One of the songs I always wanted to sing in my one-woman show was “Duchess” by Scott Walker. It has been one of my favorite songs for years. The first thing I knew about Tragedy was, “I want to sing ‘Duchess’ on stage.” So much of Scott Walker's music is deeply inspirational for me. His music is some of the most baroque and generous and sad and yes... tragic sounds on the earth. And I then coordinated other songs determined by the material of the show. 

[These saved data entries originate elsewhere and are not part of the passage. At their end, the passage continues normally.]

-- ==== Sys2Proof/Machine/Attest.lean ====
section
/-! DEFINITION. Attestation and session keys (R382, R383). The spec names the requests of SPDM 1.3, what is measured and
what signs; the wire form of a response is SPDM's own and stands as an opaque function of what the response carries
(log 9). A request that the connection's state does not permit is answered with ERROR and changes nothing. -/

namespace Sys2Proof.Machine

/-- Codes by which the model tells responses apart; 127 is ERROR. -/
def spdmErrorCode : Nat := 127

def State.spdm (s : State) (d : Nat) : Spdm := (s.device d).spdm
def State.setSpdm (s : State) (d : Nat) (v : Spdm) : State := s.updDevice d fun dv => { dv with spdm := v }
/-- A response, with the connection as it then is. -/
def State.respond (s : State) (d : Nat) (v : Spdm) (answer : List Byte) : State := s.setSpdm d { v with answer := answer }
def State.spdmError (s : State) (d : Nat) : State := s.respond d (s.spdm d) (Config.spdmWire spdmErrorCode [])

/-- Blocks whose images measurement 3 covers, in ascending number (R390). -/
def measuredBlocks : List Nat :=
  0 :: ((List.range 36).map (0x10 + ·) ++ (List.range 4).map (0x40 + ·) ++ (List.range 768).map (0x100 + ·))

/-- The record of a partition, as measurement 5 covers it (R381). -/
def Partition.measured (n : Nat) (p : Partition) : List Byte :=
  leBytes 1 n ++ leBytes 1 p.dies.toNat ++ leBytes 8 p.policy.toNat ++ p.keys.flatMap fun k => beBytes 32 k.toNat

/-- The membership bitmap (R360). -/
def membershipBits (l : List Nat) : Nat := l.foldl (fun a n => a ||| 2 ^ n) 0

/-- Measurement of an index (R382). -/
def State.measurement (s : State) (d idx : Nat) : BitVec 256 :=
  match idx with
  | 1 => Config.bootDigest
  | 2 => (s.fwBlock d 1).digest
  | 3 => sha256 (measuredBlocks.flatMap fun b => beBytes 32 (s.fwBlock d b).digest.toNat)
  | 4 => Config.superDigest
  | 5 => sha256 ((s.partitions.filter fun p => p.2.device == d).flatMap fun p => p.2.measured p.1)
  | _ => sha256 (leBytes 256 (membershipBits (s.device d).members) ++ leBytes 2 d)

/-- GET_VERSION (R382): the connection begins again. -/
def execGetVersion (s : State) : Host.Outcome State Fault Refusal :=
  let d := s.actor
  .next (s.respond d { Spdm.zero with version := true, keyGen := (s.spdm d).keyGen } (Config.spdmWire 4 [0x1300]))

/-- GET_CAPABILITIES (R382). -/
def execGetCapabilities (s : State) : Host.Outcome State Fault Refusal :=
  let d := s.actor
  let v := s.spdm d
  .next (if v.version then s.respond d { v with caps := true } (Config.spdmWire 97 []) else s.spdmError d)

/-- NEGOTIATE_ALGORITHMS (R382): 1 is P-256 with SHA-256, 2 P-384 with SHA-384. -/
def execNegotiateAlgorithms (d alg : Nat) (s : State) : Host.Outcome State Fault Refusal :=
  let v := s.spdm d
  .next (if v.caps && (alg == 1 || alg == 2) then s.respond d { v with alg := alg } (Config.spdmWire 99 [alg])
    else s.spdmError d)

/-- The digest of the certificate chain under the negotiated algorithm (R382). -/
def chainDigest (alg : Nat) : List Byte :=
  if alg = 2 then sha384 (Config.certificate 0) else beBytes 32 (sha256 (Config.certificate 0)).toNat

/-- GET_DIGESTS (R382): slot 0 holds the chain. -/
def execGetDigests (s : State) : Host.Outcome State Fault Refusal :=
  let d := s.actor
  let v := s.spdm d
  .next (if v.alg ≠ 0 then s.respond d v (chainDigest v.alg) else s.spdmError d)

/-- GET_CERTIFICATE (R382). -/
def execGetCertificate (d slot ofs len : Nat) (s : State) : Host.Outcome State Fault Refusal :=
  let v := s.spdm d
  .next (if v.alg ≠ 0 ∧ slot = 0 then s.respond d v (((Config.certificate 0).drop ofs).take len) else s.spdmError d)

/-- CHALLENGE (R382): signed by the identity key. -/
def execChallenge (d slot : Nat) (nonce : BitVec 256) (s : State) : Host.Outcome State Fault Refusal :=
  let v := s.spdm d
  .next (if v.alg ≠ 0 ∧ slot = 0 then
    s.respond d v (Config.sign v.alg (chainDigest v.alg ++ leBytes 32 nonce.toNat))
  else s.spdmError d)

/-- GET_MEASUREMENTS (R382): one index of 1 to 6, or all for 255, signed. -/
def execGetMeasurements (d idx : Nat) (nonce : BitVec 256) (s : State) : Host.Outcome State Fault Refusal :=
  let v := s.spdm d
  let idxs := if idx = 255 then [1, 2, 3, 4, 5, 6] else [idx]
  let body := idxs.flatMap fun i => beBytes 32 (s.measurement d i).toNat
  .next (if v.alg ≠ 0 ∧ (idx = 255 ∨ (1 ≤ idx ∧ idx ≤ 6)) then
    s.respond d v (body ++ Config.sign v.alg (body ++ leBytes 32 nonce.toNat))
  else s.spdmError d)

/-- Port and partition of a link number: link − 1 is port × 64 + partition; link 0 is the requester's own session. -/
def State.fabKey (s : State) (d link : Nat) : Option FabricKey := tget (s.device d).fabKeys (link - 1)
def State.setFabKey (s : State) (d link : Nat) (k : FabricKey) : State :=
  s.updDevice d fun dv => { dv with fabKeys := tset dv.fabKeys (link - 1) k }

/-- Packets sent under the number of a link, from which a new key of it counts. -/
def State.fabSent (s : State) (d link : Nat) : Nat := (tget (s.device d).fabSent (link - 1)).getD 0

/-- KEY_EXCHANGE (R382, R383): a session of the requester, or one that makes the fabric key of a link and partition. -/
def execKeyExchange (d link : Nat) (pub : BitVec 512) (s : State) : Host.Outcome State Fault Refusal :=
  let v := s.spdm d
  let n := s.nextId
  .next (if link = 0 then
    (if v.alg ≠ 0 then
      ({ s with nextId := n + 1 } : State).respond d { v with session := some n, finished := false }
        (Config.sign v.alg (leBytes 64 pub.toNat))
    else s.spdmError d)
  else ({ s with nextId := n + 1 } : State).setFabKey d link ⟨n, false, 0, 0, s.fabSent d link⟩)

/-- FINISH (R382, R383). -/
def execFinish (d link : Nat) (mac : BitVec 256) (s : State) : Host.Outcome State Fault Refusal :=
  let v := s.spdm d
  .next (if link = 0 then
    (match v.session with
    | some n =>
      if mac = Config.finishMac n then s.respond d { v with finished := true } (Config.spdmWire 101 [n])
      else s.respond d { v with session := none, finished := false } (Config.spdmWire spdmErrorCode [])
    | none => s.spdmError d)
  else match s.fabKey d link with
    | some k => if mac = Config.finishMac k.session then s.setFabKey d link { k with live := true } else s
    | none => s)

/-- KEY_UPDATE (R382, R383): the session's keys, or the fabric key of a link, whose receiver then accepts both for
65,536 packets. -/
def execKeyUpdate (d link : Nat) (s : State) : Host.Outcome State Fault Refusal :=
  let v := s.spdm d
  .next (if link = 0 then
    (if v.finished then s.respond d { v with keyGen := v.keyGen + 1 } (Config.spdmWire 105 [v.keyGen + 1]) else s.spdmError d)
  else match s.fabKey d link with
    | some k => if k.live then s.setFabKey d link { k with gen := k.gen + 1, both := 65536, start := s.fabSent d link } else s
    | none => s)

/-- END_SESSION (R382). -/
def execEndSession (s : State) : Host.Outcome State Fault Refusal :=
  let d := s.actor
  let v := s.spdm d
  .next (if v.finished then s.respond d { v with session := none, finished := false } (Config.spdmWire 108 []) else s.spdmError d)

end Sys2Proof.Machine
end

Also, including songs that I’ve made up is more part of how I have always performed. Song and singing (namely) acapella has always been a part of my on-stage routine. Playing with musicians and tracks are far newer to me, and I have had amazing guitarists play with me for other iterations of the show, namely, Nate G and Jack Kilmer.

Ruby McCollister

One similarity I noticed between the tragic women/cool girls you highlighted was that all of them were, throughout their lives, visually captured by men (in photographs, on film). What do you think is the relationship between these ideas of tragedy or coolness and the male gaze?
I talk about women who have been captured and rocked by, namely, the Hollywood or "fame" machine: Edie Sedgwick, Marilyn Monroe, Barbara Payton, Karen Carpenter. I think the more you are objectified or just observed on that level it's incredibly hard not to be tragic in some way. The gaze in general turns us tragic, which is why so many of us, I believe, have such an addiction to Tragedy now—because we are living in a constant state of self and mutual surveillance.

I also think that's why as a culture, we are obsessed with more tragic or tabloid-y stories—because we see something of ourselves more and more in these stories of tragic women. You don't have to be an actress to feel like a tragic actress. We all feel a little tragic now.

I don't know if it's inherent to the male gaze but the gaze in general. We have the omniscient feeling of being constantly observed in this contemporary culture, and I really think that's what broke all these girls I talk about. I think they couldn't take being constantly surveilled.